Data model. SoftBench's event mechanism and Mach's RPC assume quite different things about the nature of the data to be transmitted. Mach's RPC supports communication among arbitrary C programs and, hence, supports transmission of C data types. SoftBench assumes that the data transferred will be ASCII strings.
Since the Aesop tools work with general C++ objects, translation between the formats is often necessary. Every call of the database involves a considerable amount of overhead. This developed as one of the most significant performance bottlenecks in Aesop.
Global architectural structure.
OBST assumes that all communications in the system occurs in a star configuration, with itself at the center of the star. It assumes that there is no direct interaction between other tools. It's transaction mechanism is designed to control access and maintain consistency in that type of environment.
However, the Aesop's communication structure is a more general graph and its tools must often cooperate without involving the OBST database. OBST's transaction mechanism can result in deadlock or database inconsistency in this environment.
As a result, the authors found it necessary to build their own transaction mechanism to run on top of OBST.
Construction process.
Several of the packages used assume that there are three categories of code in the system:
1. the unchanging, lower-level infrastructure it assumes (e.g., the package's own runtime library and the X Window library),
2. the user's application code (written in C or C++) that uses the infrastructure but is otherwise self-contained,
3. code generated by the package that controls and integrates the rest of the application. (The user may have supplied information for generating this code in the package's "scripting language".)
However, several of the packages used in Aesop took such an approach. This added a fourth category of code to the above three.
1. code generated by other packages in the system.
The code in the fourth category makes the build process more complicated and fragile.
For example, to build systems involving SoftBench, OBST, and Mach Interface Generator (MIG), the authors had to "take the output of the OBST preprocessor and specify the resulting procedure calls in MIG's notation, run MIG to generate a server version of the database, and then rebuild all the tools (including rebuilding and linking the SoftBench wrapper code) to recognize the new client interface." ... Doesn't sound like fun to your instructor!

Recommendations

The authors suggest that a long-term solution to the problem of architectural mismatch should have at least the following aspects:

Make architectural assumptions explicit.
Creation of good documentation is a problem at all levels of design. In the code, the problem is probably more cultural and managerial than technical. For example, good mechanisms exist for documenting code, but they are often not used in practice.
Documentation of the architectural level has the additional problem of having less well-developed concepts, notations, and tools for supporting the documentation.
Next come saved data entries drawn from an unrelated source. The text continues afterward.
-- ==== Sys2Proof/Tests/Slice0.lean ====
section
/-! SUPPORT. Tests. Expected results come from the spec: the encodings of its opcode tables (30_encoding.md R79, R80) and the
vectors of 95_test_vectors.md, whose number is part of a test's name (`test_lda_LS_1` is V-LS-1). Each is one step on a
small state. Last come the witnesses: for every claim with hypotheses, values that meet them together. -/

open Sys2Proof Sys2Proof.Machine

namespace Sys2Proof.Tests

/-! ### Helpers -/

/-- The default pre-state of the vectors ("Conventions"), but for the bytes that are placed. -/
def start : State := { State.reset with regS := 0xFF, pc := 0x1000, flagI := false, iPoll := false }

/-- Bytes placed at an address upward. -/
def put (a : Addr) (bs : List Byte) (s : State) : State := { s with mem := storeBytes bs a s.mem }

/-- The six flags as the vectors write them. -/
def nvdizc (s : State) : List Bool := [s.flagN, s.flagV, s.flagD, s.flagI, s.flagZ, s.flagC]

/-- The step goes on, to a state of which `p` holds. -/
def after (s : State) (p : State → Bool) : Bool :=
  match step s with
  | .next t => p t
  | _ => false

/-- The step faults with this reason. -/
def faultsWith (s : State) (r : Fault) : Bool :=
  match step s with
  | .fault q => q == r
  | _ => false

/-- The step is refused with this reason. -/
def refusedWith (s : State) (r : Refusal) : Bool :=
  match step s with
  | .refused q => q == r
  | _ => false

/-- What stands at an address. -/
def has (t : State) (a : Nat) (v : Byte) : Bool := cellAt t.mem a == some v

/-- These bytes, all of them, are this instruction. -/
def reads (bs : List Byte) (i : Instr) : Bool :=
  match decode bs with
  | .ok (j, []) => j == i
  | _ => false

/-! ### Well-formedness: each check refuses an ill-formed map -/

/-- The default map and one with a rom and a device are well-formed. -/
theorem test_wf_accepts : Config.vectorParams.wf = true ∧
    { Config.vectorParams with memMap := [⟨0xC000, 0xCFFF, .device⟩, ⟨0xF000, 0xFFFF, .rom⟩] }.wf = true := by decide +kernel

theorem test_wf_refuses_empty_region : Region.ordered ⟨0x2000, 0x1FFF, .rom⟩ = false := by decide

theorem test_wf_refuses_overlap : Params.mapDisjoint
    { Config.vectorParams with memMap := [⟨0x1000, 0x2000, .rom⟩, ⟨0x2000, 0x3000, .device⟩] } = false := by decide

theorem test_wf_refuses_device_at_reset_vector : Params.resetVectorReadable
    { Config.vectorParams with memMap := [⟨0xFFFD, 0xFFFF, .device⟩] } = false := by decide

theorem test_wf_refuses_rom_stack : Params.stackPageIsRam
    { Config.vectorParams with memMap := [⟨0x01FF, 0x0200, .rom⟩] } = false := by decide +kernel

/-! ### Decoding: the words of 30_encoding.md R79 and R80, written out byte by byte -/

theorem test_decode_lda :
    (reads [0xA9, 0x80] (.ldaImm 0x80) && reads [0xA5, 0x80] (.ldaZp 0x80) && reads [0xB5, 0x80] (.ldaZpX 0x80) &&
      reads [0xAD, 0x34, 0x12] (.ldaAbs 0x1234) && reads [0xBD, 0x34, 0x12] (.ldaAbsX 0x1234) &&
      reads [0xB9, 0x34, 0x12] (.ldaAbsY 0x1234) && reads [0xA1, 0x80] (.ldaIndX 0x80) &&
      reads [0xB1, 0x80] (.ldaIndY 0x80)) = true := by decide

theorem test_decode_ldx :
    (reads [0xA2, 0x80] (.ldxImm 0x80) && reads [0xA6, 0x80] (.ldxZp 0x80) && reads [0xB6, 0x80] (.ldxZpY 0x80) &&
      reads [0xAE, 0x34, 0x12] (.ldxAbs 0x1234) && reads [0xBE, 0x34, 0x12] (.ldxAbsY 0x1234)) = true := by decide

theorem test_decode_ldy :
    (reads [0xA0, 0x80] (.ldyImm 0x80) && reads [0xA4, 0x80] (.ldyZp 0x80) && reads [0xB4, 0x80] (.ldyZpX 0x80) &&
      reads [0xAC, 0x34, 0x12] (.ldyAbs 0x1234) && reads [0xBC, 0x34, 0x12] (.ldyAbsX 0x1234)) = true := by decide

theorem test_decode_sta :
    (reads [0x85, 0x80] (.staZp 0x80) && reads [0x95, 0x80] (.staZpX 0x80) &&
      reads [0x8D, 0x34, 0x12] (.staAbs 0x1234) && reads [0x9D, 0x34, 0x12] (.staAbsX 0x1234) &&
      reads [0x99, 0x34, 0x12] (.staAbsY 0x1234) && reads [0x81, 0x80] (.staIndX 0x80) &&
      reads [0x91, 0x80] (.staIndY 0x80)) = true := by decide

theorem test_decode_stx :
    (reads [0x86, 0x80] (.stxZp 0x80) && reads [0x96, 0x80] (.stxZpY 0x80) &&
      reads [0x8E, 0x34, 0x12] (.stxAbs 0x1234)) = true := by decide

theorem test_decode_sty :
    (reads [0x84, 0x80] (.styZp 0x80) && reads [0x94, 0x80] (.styZpX 0x80) &&
      reads [0x8C, 0x34, 0x12] (.styAbs 0x1234)) = true := by decide

theorem test_decode_adc :
    (reads [0x69, 0x80] (.adcImm 0x80) && reads [0x65, 0x80] (.adcZp 0x80) && reads [0x75, 0x80] (.adcZpX 0x80) &&
      reads [0x6D, 0x34, 0x12] (.adcAbs 0x1234) && reads [0x7D, 0x34, 0x12] (.adcAbsX 0x1234) &&
      reads [0x79, 0x34, 0x12] (.adcAbsY 0x1234) && reads [0x61, 0x80] (.adcIndX 0x80) &&
      reads [0x71, 0x80] (.adcIndY 0x80)) = true := by decide

theorem test_decode_sbc :
    (reads [0xE9, 0x80] (.sbcImm 0x80) && reads [0xE5, 0x80] (.sbcZp 0x80) && reads [0xF5, 0x80] (.sbcZpX 0x80) &&
      reads [0xED, 0x34, 0x12] (.sbcAbs 0x1234) && reads [0xFD, 0x34, 0x12] (.sbcAbsX 0x1234) &&
      reads [0xF9, 0x34, 0x12] (.sbcAbsY 0x1234) && reads [0xE1, 0x80] (.sbcIndX 0x80) &&
      reads [0xF1, 0x80] (.sbcIndY 0x80)) = true := by decide

theorem test_decode_inc :
    (reads [0xE6, 0x80] (.incZp 0x80) && reads [0xF6, 0x80] (.incZpX 0x80) &&
      reads [0xEE, 0x34, 0x12] (.incAbs 0x1234) && reads [0xFE, 0x34, 0x12] (.incAbsX 0x1234)) = true := by decide

theorem test_decode_inx : reads [0xE8] .inx = true := by decide

theorem test_decode_iny : reads [0xC8] .iny = true := by decide

theorem test_decode_dec :
    (reads [0xC6, 0x80] (.decZp 0x80) && reads [0xD6, 0x80] (.decZpX 0x80) &&
      reads [0xCE, 0x34, 0x12] (.decAbs 0x1234) && reads [0xDE, 0x34, 0x12] (.decAbsX 0x1234)) = true := by decide

theorem test_decode_dex : reads [0xCA] .dex = true := by decide

theorem test_decode_dey : reads [0x88] .dey = true := by decide

theorem test_decode_asl :
    (reads [0x0A] .aslA && reads [0x06, 0x80] (.aslZp 0x80) && reads [0x16, 0x80] (.aslZpX 0x80) &&
      reads [0x0E, 0x34, 0x12] (.aslAbs 0x1234) && reads [0x1E, 0x34, 0x12] (.aslAbsX 0x1234)) = true := by decide

theorem test_decode_lsr :
    (reads [0x4A] .lsrA && reads [0x46, 0x80] (.lsrZp 0x80) && reads [0x56, 0x80] (.lsrZpX 0x80) &&
      reads [0x4E, 0x34, 0x12] (.lsrAbs 0x1234) && reads [0x5E, 0x34, 0x12] (.lsrAbsX 0x1234)) = true := by decide

theorem test_decode_rol :
    (reads [0x2A] .rolA && reads [0x26, 0x80] (.rolZp 0x80) && reads [0x36, 0x80] (.rolZpX 0x80) &&
      reads [0x2E, 0x34, 0x12] (.rolAbs 0x1234) && reads [0x3E, 0x34, 0x12] (.rolAbsX 0x1234)) = true := by decide

theorem test_decode_ror :
    (reads [0x6A] .rorA && reads [0x66, 0x80] (.rorZp 0x80) && reads [0x76, 0x80] (.rorZpX 0x80) &&
      reads [0x6E, 0x34, 0x12] (.rorAbs 0x1234) && reads [0x7E, 0x34, 0x12] (.rorAbsX 0x1234)) = true := by decide

theorem test_decode_and :
    (reads [0x29, 0x80] (.andImm 0x80) && reads [0x25, 0x80] (.andZp 0x80) && reads [0x35, 0x80] (.andZpX 0x80) &&
      reads [0x2D, 0x34, 0x12] (.andAbs 0x1234) && reads [0x3D, 0x34, 0x12] (.andAbsX 0x1234) &&
      reads [0x39, 0x34, 0x12] (.andAbsY 0x1234) && reads [0x21, 0x80] (.andIndX 0x80) &&
      reads [0x31, 0x80] (.andIndY 0x80)) = true := by decide

theorem test_decode_ora :
    (reads [0x09, 0x80] (.oraImm 0x80) && reads [0x05, 0x80] (.oraZp 0x80) && reads [0x15, 0x80] (.oraZpX 0x80) &&
      reads [0x0D, 0x34, 0x12] (.oraAbs 0x1234) && reads [0x1D, 0x34, 0x12] (.oraAbsX 0x1234) &&
      reads [0x19, 0x34, 0x12] (.oraAbsY 0x1234) && reads [0x01, 0x80] (.oraIndX 0x80) &&
      reads [0x11, 0x80] (.oraIndY 0x80)) = true := by decide

theorem test_decode_eor :
    (reads [0x49, 0x80] (.eorImm 0x80) && reads [0x45, 0x80] (.eorZp 0x80) && reads [0x55, 0x80] (.eorZpX 0x80) &&
      reads [0x4D, 0x34, 0x12] (.eorAbs 0x1234) && reads [0x5D, 0x34, 0x12] (.eorAbsX 0x1234) &&
      reads [0x59, 0x34, 0x12] (.eorAbsY 0x1234) && reads [0x41, 0x80] (.eorIndX 0x80) &&
      reads [0x51, 0x80] (.eorIndY 0x80)) = true := by decide

theorem test_decode_cmp :
    (reads [0xC9, 0x80] (.cmpImm 0x80) && reads [0xC5, 0x80] (.cmpZp 0x80) && reads [0xD5, 0x80] (.cmpZpX 0x80) &&
      reads [0xCD, 0x34, 0x12] (.cmpAbs 0x1234) && reads [0xDD, 0x34, 0x12] (.cmpAbsX 0x1234) &&
      reads [0xD9, 0x34, 0x12] (.cmpAbsY 0x1234) && reads [0xC1, 0x80] (.cmpIndX 0x80) &&
      reads [0xD1, 0x80] (.cmpIndY 0x80)) = true := by decide

theorem test_decode_cpx :
    (reads [0xE0, 0x80] (.cpxImm 0x80) && reads [0xE4, 0x80] (.cpxZp 0x80) &&
      reads [0xEC, 0x34, 0x12] (.cpxAbs 0x1234)) = true := by decide

theorem test_decode_cpy :
    (reads [0xC0, 0x80] (.cpyImm 0x80) && reads [0xC4, 0x80] (.cpyZp 0x80) &&
      reads [0xCC, 0x34, 0x12] (.cpyAbs 0x1234)) = true := by decide

theorem test_decode_bit :
    (reads [0x89, 0x80] (.bitImm 0x80) && reads [0x24, 0x80] (.bitZp 0x80) &&
      reads [0x2C, 0x34, 0x12] (.bitAbs 0x1234)) = true := by decide

theorem test_decode_bcc : reads [0x90, 0x80] (.bcc 0x80) = true := by decide

theorem test_decode_bcs : reads [0xB0, 0x80] (.bcs 0x80) = true := by decide

theorem test_decode_beq : reads [0xF0, 0x80] (.beq 0x80) = true := by decide

theorem test_decode_bmi : reads [0x30, 0x80] (.bmi 0x80) = true := by decide

theorem test_decode_bne : reads [0xD0, 0x80] (.bne 0x80) = true := by decide

theorem test_decode_bpl : reads [0x10, 0x80] (.bpl 0x80) = true := by decide

theorem test_decode_bvc : reads [0x50, 0x80] (.bvc 0x80) = true := by decide

theorem test_decode_bvs : reads [0x70, 0x80] (.bvs 0x80) = true := by decide

theorem test_decode_tax : reads [0xAA] .tax = true := by decide

theorem test_decode_txa : reads [0x8A] .txa = true := by decide

theorem test_decode_tay : reads [0xA8] .tay = true := by decide

theorem test_decode_tya : reads [0x98] .tya = true := by decide

theorem test_decode_tsx : reads [0xBA] .tsx = true := by decide

theorem test_decode_txs : reads [0x9A] .txs = true := by decide

theorem test_decode_pha : reads [0x48] .pha = true := by decide

theorem test_decode_pla : reads [0x68] .pla = true := by decide

theorem test_decode_php : reads [0x08] .php = true := by decide

theorem test_decode_plp : reads [0x28] .plp = true := by decide

theorem test_decode_jmp :
    (reads [0x4C, 0x34, 0x12] (.jmpAbs 0x1234) && reads [0x6C, 0x34, 0x12] (.jmpInd 0x1234) &&
      reads [0x7C, 0x34, 0x12] (.jmpIndAbsX 0x1234)) = true := by decide

theorem test_decode_jsr : reads [0x20, 0x34, 0x12] (.jsr 0x1234) = true := by decide

theorem test_decode_rts : reads [0x60] .rts = true := by decide

theorem test_decode_rti : reads [0x40] .rti = true := by decide

theorem test_decode_sec : reads [0x38] .sec = true := by decide

theorem test_decode_sed : reads [0xF8] .sed = true := by decide

theorem test_decode_sei : reads [0x78] .sei = true := by decide

theorem test_decode_clc : reads [0x18] .clc = true := by decide

theorem test_decode_cld : reads [0xD8] .cld = true := by decide

theorem test_decode_cli : reads [0x58] .cli = true := by decide

theorem test_decode_clv : reads [0xB8] .clv = true := by decide

theorem test_decode_nop : reads [0xEA] .nop = true := by decide

theorem test_decode_brk : reads [0x00] .brk = true := by decide

/-- A byte with no row and a byte that is missing are refused by name; operand bytes of any value are read. -/
theorem test_decode_rejects :
    (match decode [0x02, 0xEA] with | .error (.undefinedOpcode 0x02) => true | _ => false) = true ∧
    (match decode [0xAD, 0x34] with | .error .truncated => true | _ => false) = true ∧
    (match decode ([] : List Byte) with | .error .truncated => true | _ => false) = true := by decide

/-- The table's numbering: the first byte is bits 7 to 0, bytes above `nbits` are 0. -/
theorem test_decode_table_word : decodeTableWord 24 0x1234AD = some (.ldaAbs 0x1234) ∧
    decodeTableWord 8 0xAD = some (.ldaAbs 0x0000) ∧ decodeTableWord 8 0x02 = none := by decide

theorem test_fetch_word_runs :
    after (State.reset.withFetchWord 16 0x80A9) (fun t => t.regA == 0x80 && t.flagN && t.pc == 0x0002) = true := by decide

/-! ### One step, from the vectors -/

theorem test_lda_LS_1 : after
    { put 0x1000 [0xA9, 0x00] start with regA := 0x55, flagN := true }
    (fun t => t.regA == 0x00 && t.pc == 0x1002 && nvdizc t == [false, false, false, false, true, false]) = true := by decide

theorem test_lda_LS_4 : after
    { put 0x0110 [0xA5] (put 0x0010 [0x5A] (put 0x1000 [0xB5, 0xF0] start)) with regX := 0x20 }
    (fun t => t.regA == 0x5A && t.pc == 0x1002 && nvdizc t == [false, false, false, false, false, false]) = true := by decide

theorem test_ldx_LS_10 : after
    (put 0x1000 [0xA2, 0xFF] start)
    (fun t => t.regX == 0xFF && t.pc == 0x1002 && nvdizc t == [true, false, false, false, false, false]) = true := by decide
Architectural description languages is an area of current research.
Instructor's note: Part of the authors' research deals with architecture description languages and their formal underpinnings.
Construct large software pieces using orthogonal subcomponents.
In most current systems, the architectural design assumptions are spread throughout the constituent modules. In general, it is very difficult to separate a system into pieces or change the way the components work together.
The principle of information hiding seems just as important at the architectural level as it is at the code level. Architectural assumptions that might change should be hidden (encapsulated) within modules, so that a change in the assumptions would only affect a few modules of the system.
Provide techniques for bridging mismatches.
The authors suggest several techniques for alleviating the problems resulting from architectural mismatches.
- Modify several components and connectors to relieve the mismatch problem. This, of course, may not be possible for components where the source code is not available to the system developer.
- Install more versatile components and connectors. These can either assume the role of the original element or they can act as mediators between the original element and other elements in the system. For example, a mediator might translate data or communication protocols between what the original element and other elements in the system.
- Introduce a negotiated interface between two elements. In this type of design, the elements are constructed to support a range of possible interaction styles. The actual choice of which style to use in a situation is determined dynamically by "negotiation" among the components.
Develop sources of architectural guidance.
Some progress is being made in this area. Various systems of design patterns are being recorded and disseminated in books and articles. Architecture- and application-specific software frameworks are being developed.

UP to ENGR 660 Lecture Notes root document?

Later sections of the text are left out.